Not, it must be said, at Keough, who gives “The Girlfriend Experience” the small amount of allure that it has. The camera loves her, and it should. At its best, the series documents an emotional shape-shifter, and Keough uses her admirably expressive face and body to convey a journey through the depths and shallows in a way that’s frankly far beyond the confines of the script.

Like Showtime’s “The Secret Diary of a Call Girl,” “Girlfriend” attempts to be “nonjudgmental,” i.e. to show the bad with the good. Christine is initially shocked to learn that some folks in the sex trade are not to be trusted (seriously, how did this woman get into law school?) while others, including some of her clients, are just as sad and displaced as she apparently feels.

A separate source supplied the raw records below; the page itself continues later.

-- ==== Sys2Proof/Certificates/Slice0/Obligations.lean ====
section
/-! DEFINITION. The statements for the provers: what the rules of spec/ say each command does. -/
section
open Sys2Proof Sys2Proof.Machine

/-- A step runs the command at the front of the queue, with the queue's rest left waiting; with an empty queue it changes nothing.
That an empty queue idles is the model's choice (log entry 6). -/
def Obligations.StepRunsFrontCommand : Prop :=
  (∀ (s : State) (c : Instr) (rest : List Instr), s.pending = c :: rest → step s = exec c { s with pending := rest })
    ∧ ∀ s : State, s.pending = [] → step s = .next s

/-- No command stops the module: each answers a next state, whatever the state.
An event whose conditions do not hold changes nothing: the model's choice (log entry 5). -/
def Obligations.EveryCommandAnswersNext : Prop := ∀ (c : Instr) (s : State), ∃ t, exec c s = .next t

/-- The state after reset has the shape that every step keeps. Its registers hold the reset values of their tables (FAB_SETTLE, PWR_LIMIT,
PWR_WINDOW, PWR_STATUS, LP_CTRL of each die, PWR_SENSE of each CD), the position is zero (R278), no queue is enabled (R221), no unit
runs, and nothing has been written, logged, opened or scheduled. BOOT_STATUS shows READY: the model's choice of moment (log entry 3). -/
def Obligations.ResetStateIsSoundWithItsValues : Prop :=
  Sound State.reset
    ∧ (∀ dom off, regKey dom off ≠ regKey porchDom Reg.BOOT_STATUS →
      getReg State.reset dom off = regDefault State.reset.variant (regKey dom off))
    ∧ pf State.reset Reg.FAB_SETTLE 15 0 = 0xC8 ∧ pf State.reset Reg.PWR_LIMIT 11 0 = 0xA28 ∧ pf State.reset Reg.PWR_WINDOW 3 0 = 4
    ∧ pf State.reset Reg.PWR_STATUS 4 0 = 16 ∧ pf State.reset Reg.BOOT_STATUS 3 0 = 4
    ∧ (∀ d ∈ domsOf State.reset.variant .cd, rf State.reset d Reg.LP_CTRL 2 0 = 4 ∧ rf State.reset d Reg.PWR_SENSE 36 32 = 16)
    ∧ (∀ d ∈ domsOf State.reset.variant .msd, rf State.reset d Reg.LP_CTRL 2 0 = 4)
    ∧ (∀ d ∈ domsOf State.reset.variant .iod, rf State.reset d Reg.LP_CTRL 2 0 = 2)
    ∧ (∀ d ∈ domsOf State.reset.variant .cd, ∀ q, q < 16 → qEnabled State.reset (256 * d + q) = false)
    ∧ State.reset.pos = 0 ∧ (∀ u, (getUnit State.reset u).running = false) ∧ (∀ d, isDown State.reset d = false)
    ∧ (∀ a, getByte State.reset a = 0) ∧ State.reset.faults = [] ∧ State.reset.stash.stashes = [] ∧ State.reset.landings = []
    ∧ State.reset.power.grants = [] ∧ State.reset.pending = []

/-- Every step keeps the shape of the state. -/
def Obligations.StepKeepsSound : Prop := ∀ s t : State, Sound s → step s = .next t → Sound t

/-- No step lowers MIN_SVN (R419), and none changes what Falnu alone writes into MRAM (R413). -/
def Obligations.StepNeverLowersMinSvn : Prop :=
  ∀ s t : State, step s = .next t → s.mram.minSvn ≤ t.mram.minSvn ∧ t.mram.factory = s.mram.factory

/-- A command leaves the commands that wait behind it as they are, and takes back nothing that has left the module. -/
def Obligations.CommandKeepsQueueAndOutputs : Prop :=
  ∀ (c : Instr) (s t : State), exec c s = .next t →
    t.pending = s.pending ∧ t.variant = s.variant ∧ ∃ more, t.out = s.out ++ more

/-! Control instructions (R235 to R238, R244, R245, R250, R251). In each, x is the unit before and y the unit after. -/

/-- The unit goes on to its next word; at WORDS its program ends (R244); apart from its register files it stays as it was. -/
def wentOn (x y : ProgUnit) : Prop :=
  y.pc = x.pc + 1 ∧ y.ended = decide (x.store.length ≤ x.pc + 1)
    ∧ { y with pc := x.pc, ended := x.ended, g := x.g, t := x.t, k := x.k, c := x.c, p := x.p, st := x.st } = x

/-- A g register as a word. -/
def gWord (x : ProgUnit) (n : Nat) : Word := BitVec.ofNat 64 (gReg x n)

/-- The unit goes on, with the word v in register gn; g0 takes nothing (R237); every other register stays. -/
def wroteG (n : Nat) (v : Word) (x y : ProgUnit) : Prop :=
  wentOn x y ∧ (∀ m, gWord y m = if m = n ∧ m ≠ 0 then v else gWord x m)
    ∧ y.t = x.t ∧ y.k = x.k ∧ y.c = x.c ∧ y.p = x.p ∧ y.st = x.st

/-- The unit goes on with every register file as it was. -/
def keptFiles (x y : ProgUnit) : Prop := wentOn x y ∧ y.g = x.g ∧ y.t = x.t ∧ y.k = x.k ∧ y.c = x.c ∧ y.p = x.p ∧ y.st = x.st

/-- The functions of GOP and GOPI on 64-bit words (R250). -/
def gopWord (fn : Nat) (a b : Word) : Option Word :=
  match fn with
  | 0x00 => some (a + b)
  | 0x01 => some (a - b)
  | 0x02 => some (a &&& b)
  | 0x03 => some (a ||| b)
  | 0x04 => some (a ^^^ b)
  | 0x05 => some (a <<< (b.toNat % 64))
  | 0x06 => some (a >>> (b.toNat % 64))
  | 0x07 => some (a.sshiftRight (b.toNat % 64))
  | 0x08 => some (a * b)
  | 0x09 => some (if a.toNat ≤ b.toNat then a else b)
  | 0x0A => some (if a.toNat ≤ b.toNat then b else a)
  | 0x0B => some (if b = 0 then 0 else a / b)
  | _ => none

/-- The comparisons of PSET (R250). -/
def cmpWord (cmp : Nat) (a b : Word) : Option Bool :=
  match cmp with
  | 0 => some (decide (a = b))
  | 1 => some (decide (a ≠ b))
  | 2 => some (decide (a.toNat < b.toNat))
  | 3 => some (decide (b.toNat ≤ a.toNat))
  | 4 => some (decide (a.toInt < b.toInt))
  | 5 => some (decide (b.toInt ≤ a.toInt))
  | _ => none

/-- The DSET field codes with the high and the low bit of each field in the 512 bits of a descriptor (R239, R250, R251). -/
def dsetTable : List (Nat × Nat × Nat) :=
  [(0, 43, 0), (1, 107, 64), (2, 171, 128), (3, 247, 192), (4, 287, 256), (5, 319, 288), (6, 351, 320), (7, 358, 352), (8, 363, 360),
    (9, 373, 368), (10, 415, 384), (11, 447, 416), (12, 479, 448), (13, 511, 480)]

/-- What the control instructions that touch no memory do (R237, R244, R250, R251): each completes at issue, changes its own destination
register alone, and nothing of the module but its unit. -/
def Obligations.ControlRegisterResults : Prop :=
  ∀ (s : State) (u : UnitRef) (f : Fields), Sound s →
    let x := getUnit s u
    let d := slotF1 f
    let a := gWord x (slotF2 f)
    let b := gWord x (slotF3 f)
    (ready s u nopDef f = true → ∃ t, exec (.nop u f) s = .next t ∧ sameButUnit u s t ∧ keptFiles x (getUnit t u))
    ∧ (ready s u endDef f = true → ∃ t, exec (.endProg u f) s = .next t ∧ sameButUnit u s t ∧ getUnit t u = { x with ended := true })
    ∧ (ready s u brDef f = true → ∀ target : Nat, (target : Int) = (x.pc : Int) + (BitVec.ofNat 22 f.toNat).toInt →
        target < x.store.length → ∃ t, exec (.br u f) s = .next t ∧ sameButUnit u s t ∧ getUnit t u = { x with pc := target })
    ∧ (ready s u liDef f = true → ∃ t, exec (.li u f) s = .next t ∧ sameButUnit u s t
        ∧ wroteG d ((BitVec.ofNat 47 f.toNat).signExtend 64) x (getUnit t u))
    ∧ (ready s u gopDef f = true → ∀ v, gopWord (f.toNat % 64) a b = some v → ∃ t, exec (.gop u f) s = .next t ∧ sameButUnit u s t
        ∧ wroteG d v x (getUnit t u))
    ∧ (ready s u gopiDef f = true → ∀ v, gopWord (f.toNat % 64) a ((BitVec.ofNat 36 (f.toNat / 64)).signExtend 64) = some v →
        ∃ t, exec (.gopi u f) s = .next t ∧ sameButUnit u s t ∧ wroteG d v x (getUnit t u))
    ∧ (ready s u kgetDef f = true → ∃ t, exec (.kget u f) s = .next t ∧ sameButUnit u s t
        ∧ wroteG d (BitVec.ofNat 64 (kReg x (slotF2 f % 16))) x (getUnit t u))
    ∧ (ready s u psetDef f = true → ∀ v, cmpWord (f.toNat % 8) a b = some v → ∃ t, exec (.pset u f) s = .next t ∧ sameButUnit u s t
        ∧ (let y := getUnit t u
          wentOn x y ∧ (∀ m, m < 8 → pReg y m = if m = d % 8 ∧ m ≠ 0 then v else pReg x m)
            ∧ y.g = x.g ∧ y.t = x.t ∧ y.k = x.k ∧ y.c = x.c ∧ y.st = x.st))
    ∧ (ready s u ksetDef f = true → ∃ t, exec (.kset u f) s = .next t ∧ sameButUnit u s t
        ∧ (let y := getUnit t u
          wentOn x y ∧ (∀ m, kReg y m = if m = d % 16 then a.toNat % 2 ^ 32 else kReg x m)
            ∧ y.g = x.g ∧ y.t = x.t ∧ y.c = x.c ∧ y.p = x.p ∧ y.st = x.st))
    ∧ (ready s u csetDef f = true → ∃ t, exec (.cset u f) s = .next t ∧ sameButUnit u s t
        ∧ (let y := getUnit t u
          wentOn x y ∧ (∀ m, cReg y m = if m = d % 16 then a.toNat else cReg x m)
            ∧ y.g = x.g ∧ y.t = x.t ∧ y.k = x.k ∧ y.p = x.p ∧ y.st = x.st))
    ∧ (ready s u strdDef f = true → ∃ t, exec (.strd u f) s = .next t ∧ sameButUnit u s t
        ∧ (let y := getUnit t u
          wentOn x y ∧ (∀ m, stReg y m = if m = d % 4 then s.pos else stReg x m)
            ∧ y.g = x.g ∧ y.t = x.t ∧ y.k = x.k ∧ y.c = x.c ∧ y.p = x.p))
    ∧ (ready s u dsetDef f = true → ∀ hi lo, (f.toNat % 16, hi, lo) ∈ dsetTable → ∃ t, exec (.dset u f) s = .next t ∧ sameButUnit u s t
        ∧ (let y := getUnit t u
          wentOn x y ∧ fld (tReg y d) hi lo = (a.toNat + (if bitAt f.toNat 4 then fld (tReg x d) hi lo else 0)) % 2 ^ (hi + 1 - lo)
            ∧ (∀ i, i < lo ∨ hi < i → bitAt (tReg y d) i = bitAt (tReg x d) i) ∧ (∀ m, m ≠ d → tReg y m = tReg x m)
            ∧ y.g = x.g ∧ y.k = x.k ∧ y.c = x.c ∧ y.p = x.p ∧ y.st = x.st))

For a while, the 13-episode season, which will begin streaming live on the Starz website and app even as it appears episodically on the network, seems mostly interested in presenting the logistics of Christine’s new life — how do women juggle all that they do and still manage to look so great? Well, sometimes it’s, you know, hard.

Like a sex-trade Supergirl (down to the buttoned-down “disguise” of messy bun and flats), she is a mild-mannered intern/increasingly borderline law student in one life while being an apparently wildly successful prostitute in another. Her charm appears to lie in her enigmatic amiability — the “girlfriend” of the experience; certainly the sex, though frequent, is mostly fat-free vanilla.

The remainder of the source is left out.